What sort of DE is this?

$\dot{x}=x-x^2-\lambda$ where $\lambda \ge 0$ is a constant.

It's not Bernoulli, since it's not of the form

$\dot{x}= ax + bx^n$

So what is it? And how do I solve it?
October 31st 2010, 08:49 PM
scorpion007

Oh, perhaps it's separable?

So then I get $\int \frac{1}{x-x^2-\lambda}~dx=\int 1 dt$

But how do I integrate the LHS? Partial fraction expansion? Anything easier?
October 31st 2010, 10:36 PM
bandedkrait

The Differential equation is a special equation called the Riccati equation. It reduces to the Bernoulli's equation for $\lambda = 0$

The solution of this equation is not very simple. One method is to make the substitution $x = u(t) + y$

where u(t) is a particular solution that is already known,
y is a new dependent variable.

This substitution reduces the equation to a Bernoulli's equation in y and t, and you can obtain y as a function of t.

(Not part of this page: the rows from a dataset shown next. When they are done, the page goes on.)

-- ==== Sys2Proof/Certificates/Slice0/Obligations.lean ====
section
/-! DEFINITION. The statements about the module, for the provers. -/

section

open Sys2Proof Sys2Proof.Machine

/-! ### The block as a whole -/

/-- A step takes the command at the front of the queue and runs it on the state with the rest of the queue; on an empty
queue the block idles (notes/assumptions 4). -/
def Obligations.StepRunsFront : Prop :=
  (∀ (c : Instr) (r : List Instr) (s : State), s.pending = c :: r → step s = exec c { s with pending := r }) ∧
  ∀ s : State, s.pending = [] → step s = .next s

/-- What holds right after reset: no supply, nothing waits, every invariant holds, and every register field reads its value of
the Reset column, or of the policy in effect, which gives none (notes/assumptions 2). -/
def Obligations.ResetState : Prop :=
  State.reset.phase = .off ∧ State.reset.pending = [] ∧ Inv State.reset ∧ QueueOk State.reset ∧ State.reset.frn = 0 ∧
  (∀ f n k j, f.acc ≠ .lk → getF State.reset f n k j = fldReset f n k) ∧ (∀ a, memByte State.reset a = unlisted (canonAddr a))

/-- A command that exists is never refused and never faults; a command that does not exist is refused as ill formed. -/
def Obligations.ExecTotal : Prop :=
  ∀ (c : Instr) (s : State),
    (c.wellFormed = true → ∃ t, exec c s = .next t) ∧ (c.wellFormed = false → exec c s = .refused .illFormed)

/-- The queue is first in, first out and no command's effect touches it: a step leaves exactly the rest of the queue. -/
def Obligations.QueueFifo : Prop :=
  (∀ (c : Instr) (s t : State), exec c s = .next t → t.pending = s.pending) ∧
  (∀ s t : State, step s = .next t → t.pending = s.pending.tail) ∧ ∀ s t : State, QueueOk s → step s = .next t → QueueOk t

/-- A queue of commands that exist never stops: a step advances whatever state the block is in. -/
def Obligations.QueuedCommandsAdvance : Prop := ∀ s : State, QueueOk s → Advances s ∧ ∀ k, SafeFor k s

/-- Each command changes no component of the state but those `Instr.writes` lists for it: what is not listed is as it was. -/
def Obligations.ComponentFrame : Prop :=
  ∀ (c : Instr) (s t : State), exec c s = .next t → ∀ k, k ∉ c.writes → k.same s t

/-- Every step keeps the invariants: memory stays in canonical form and the journal queue within 64 entries. -/
def Obligations.StepKeepsInv : Prop := ∀ s t : State, Inv s → step s = .next t → Inv t

/-- Each command changes register cells on no pages but those `Instr.pages` lists for it: every cell of another page, its
events and counters among them, reads as before. -/
def Obligations.PageFrame : Prop :=
  ∀ (c : Instr) (s t : State), exec c s = .next t → ∀ p, p ∉ c.pages → pageCells p t.regs = pageCells p s.regs

/-! ### Power and ovens -/

/-- The supervisor's inputs that only report: each sets the fields and raises the event the spec gives it, and changes no other
register cell and no other part of the state; VIN outside its range is reported after 1 s outside (R515, R526, R511, R533). -/
def Obligations.PowerInputsReport : Prop :=
  ∀ s : State, s.phase ≠ .off →
    (get1 s PWR.STATUS_PF 0 = 0 → ∃ t, exec .vinGlitch s = .next t ∧
      get1 t PWR.GLITCH_CNT 0 = satTo cntMax (get1 s PWR.GLITCH_CNT 0 + 1) ∧
      OnlyCells (cells [(PWR.GLITCH_CNT, 0)] ++ evtCells .pwr 0) s t) ∧
    (∀ us, get1 s PWR.STATUS_PF 0 = 0 → ∃ t, exec (.capEstimate us) s = .next t ∧
      get1 t PWR.CAP_EST 0 = satTo 0xFFFF (us / 50) ∧ get1 t PWR.RESERVE 0 = satTo 0xFFFF (63 * satTo 0xFFFF (us / 50) / 1000) ∧
      (us / 50 < 640 → Raised t .pwr 0 3) ∧
      OnlyCells (cells [(PWR.CAP_EST, 0), (PWR.RESERVE, 0)] ++ evtCells .pwr 0) s t) ∧
    (get1 s PWR.STATUS_VAUX3_OFF 0 = 0 → ∃ t, exec .vaux3Oc s = .next t ∧ get1 t PWR.STATUS_VAUX3_OFF 0 = 1 ∧
      Raised t .pwr 0 5 ∧ OnlyCells (cells [(PWR.STATUS_VAUX3_OFF, 0)] ++ evtCells .pwr 0) s t) ∧
    (∀ ma, get1 s PWR.STATUS_VAUX3_OFF 0 = 1 → ∃ t, exec (.vaux3Retry ma) s = .next t ∧
      (ma ≤ 150 → get1 t PWR.STATUS_VAUX3_OFF 0 = 0) ∧
      (150 < ma → get1 t PWR.STATUS_VAUX3_OFF 0 = 1 ∧ Raised t .pwr 0 5) ∧
      OnlyCells (cells [(PWR.STATUS_VAUX3_OFF, 0)] ++ evtCells .pwr 0) s t) ∧
    (∀ mv, mv < 4500 ∨ 60000 < mv → oneSecond ≤ s.power.range → ∃ t, exec (.vinRange mv) s = .next t ∧
      get1 t PWR.STATUS_VIN_RANGE 0 = 1 ∧ Raised t .pwr 0 4 ∧
      OnlyCells (cells [(PWR.STATUS_VIN_RANGE, 0)] ++ evtCells .pwr 0) s t) ∧
    ∀ mv, (4500 ≤ mv ∧ mv ≤ 60000) ∨ s.power.range < oneSecond → exec (.vinRange mv) s = .next s

/-- HOLDUP_OK sets at 23.0 V, with its event when it was 0, and clears below 22.0 V; between the two it stays (R523). -/
def Obligations.HoldupOkThresholds : Prop :=
  ∀ (s : State) (mv : Nat), s.phase ≠ .off → get1 s PWR.STATUS_PF 0 = 0 → get1 s PWR.STATUS_HOLDUP_OK 0 < 2 →
    ∃ t, exec (.holdupOk mv) s = .next t ∧
      (mv < 22000 → get1 t PWR.STATUS_HOLDUP_OK 0 = 0) ∧
      (23000 ≤ mv → get1 t PWR.STATUS_HOLDUP_OK 0 = 1 ∧ (get1 s PWR.STATUS_HOLDUP_OK 0 = 0 → Raised t .pwr 0 2)) ∧
      (22000 ≤ mv → mv < 23000 → get1 t PWR.STATUS_HOLDUP_OK 0 = get1 s PWR.STATUS_HOLDUP_OK 0) ∧
      OnlyCells (cells [(PWR.STATUS_HOLDUP_OK, 0)] ++ evtCells .pwr 0) s t

/-- Warm-up ends when REGULATING has read 1 for 30 s, restarts when it has read 0 for more than 1 s outside a power fail, and
ends in a fault, with DEGRADED at its onset, 600 s after the heaters start; a heater at its saturation current, and one below
5 mA, for 10 s is reported. No cell but those named changes, and nothing but cells and what is journalled (R527 to R529). -/
def Obligations.OvenConditions : Prop :=
  ∀ s : State, s.phase ≠ .off →
    (get1 s OSC.STATUS_WARMUP 0 = 1 → regSeconds ≤ s.power.reg → ∃ t, exec .warmupDone s = .next t ∧
      get1 t OSC.STATUS_WARMUP 0 = 0 ∧ get1 t OSC.WARM_LAST 0 = get1 s OSC.WARM_S 0 % 2 ^ 16 ∧ get1 t OSC.STATUS_OVEN_FAULT 0 = 0 ∧
      Raised t .osc 0 0 ∧
      OnlyCells (cells [(OSC.STATUS_WARMUP, 0), (OSC.WARM_LAST, 0), (OSC.STATUS_OVEN_FAULT, 0)] ++ evtCells .osc 0) s t) ∧
    (get1 s OSC.STATUS_WARMUP 0 = 1 → warmLimit ≤ s.power.warm → ∃ t, exec .ovenFault s = .next t ∧
      get1 t OSC.STATUS_WARMUP 0 = 0 ∧ get1 t OSC.WARM_LAST 0 = 0xFFFF ∧ get1 t OSC.STATUS_OVEN_FAULT 0 = 1 ∧ Raised t .osc 0 1 ∧
      (get1 s OSC.STATUS_OVEN_FAULT 0 ≠ 1 → Raised t .sys 0 2) ∧ t = { s with regs := t.regs, jrn := t.jrn } ∧
      CellsElse (cells [(OSC.STATUS_WARMUP, 0), (OSC.WARM_LAST, 0), (OSC.STATUS_OVEN_FAULT, 0)] ++ evtCells .osc 0 ++
        evtCells .sys 0 ++ jrnCells) s t) ∧
    (get1 s OSC.STATUS_WARMUP 0 = 0 → oneSecond < s.power.unreg → get1 s OSC.STATUS_OVEN_OFF 0 = 0 →
      ∃ t, exec .warmupRestart s = .next t ∧ get1 t OSC.STATUS_WARMUP 0 = 1 ∧ get1 t OSC.WARM_S 0 = 0 ∧
        OnlyCells (cells [(OSC.STATUS_WARMUP, 0), (OSC.WARM_S, 0)]) { s with power := { s.power with warm := 0 } } t) ∧
    (get1 s OSC.STATUS_WARMUP 0 = 0 → tenSeconds ≤ s.power.sat.1 ∨ tenSeconds ≤ s.power.sat.2 → ∃ t, exec .heaterSat s = .next t ∧
      get1 t OSC.STATUS_HEATER_SAT 0 = 1 ∧ Raised t .osc 0 2 ∧
      OnlyCells (cells [(OSC.STATUS_HEATER_SAT, 0)] ++ evtCells .osc 0) s t) ∧
    (tenSeconds ≤ s.power.idle.1 ∨ tenSeconds ≤ s.power.idle.2 → ∃ t, exec .heaterIdle s = .next t ∧
      get1 t OSC.STATUS_HEATER_IDLE 0 = 1 ∧ Raised t .osc 0 3 ∧
      OnlyCells (cells [(OSC.STATUS_HEATER_IDLE, 0)] ++ evtCells .osc 0) s t)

Returning to the original dependent variable gives you the actual solution as $x(t) = u(t) + y$

In this case, you can take the particular solution to be one of the roots $\alpha$ of the equation $x^{2}-x+\lambda = 0$ wherever $\alpha$ is real.
October 31st 2010, 10:42 PM
mr fantastic

Quote:

Originally Posted by scorpion007

Oh, perhaps it's separable?

So then I get $\int \frac{1}{x-x^2-\lambda}~dx=\int 1 dt$

But how do I integrate the LHS? Partial fraction expansion? Anything easier?

The solution will depend on $\lambda$ since $x^2 - x + \lambda$ might have:

Case 1: two distinct linear factors,

Case 2: one repeated linear factor, or

Case 3. no real linear factor

depending on the value of $\lambda$ . For case 1, use partial fractions. For case 2, it's a standard form. For case 3 you need to complete the square and then recognise a standard form that will give you arctan.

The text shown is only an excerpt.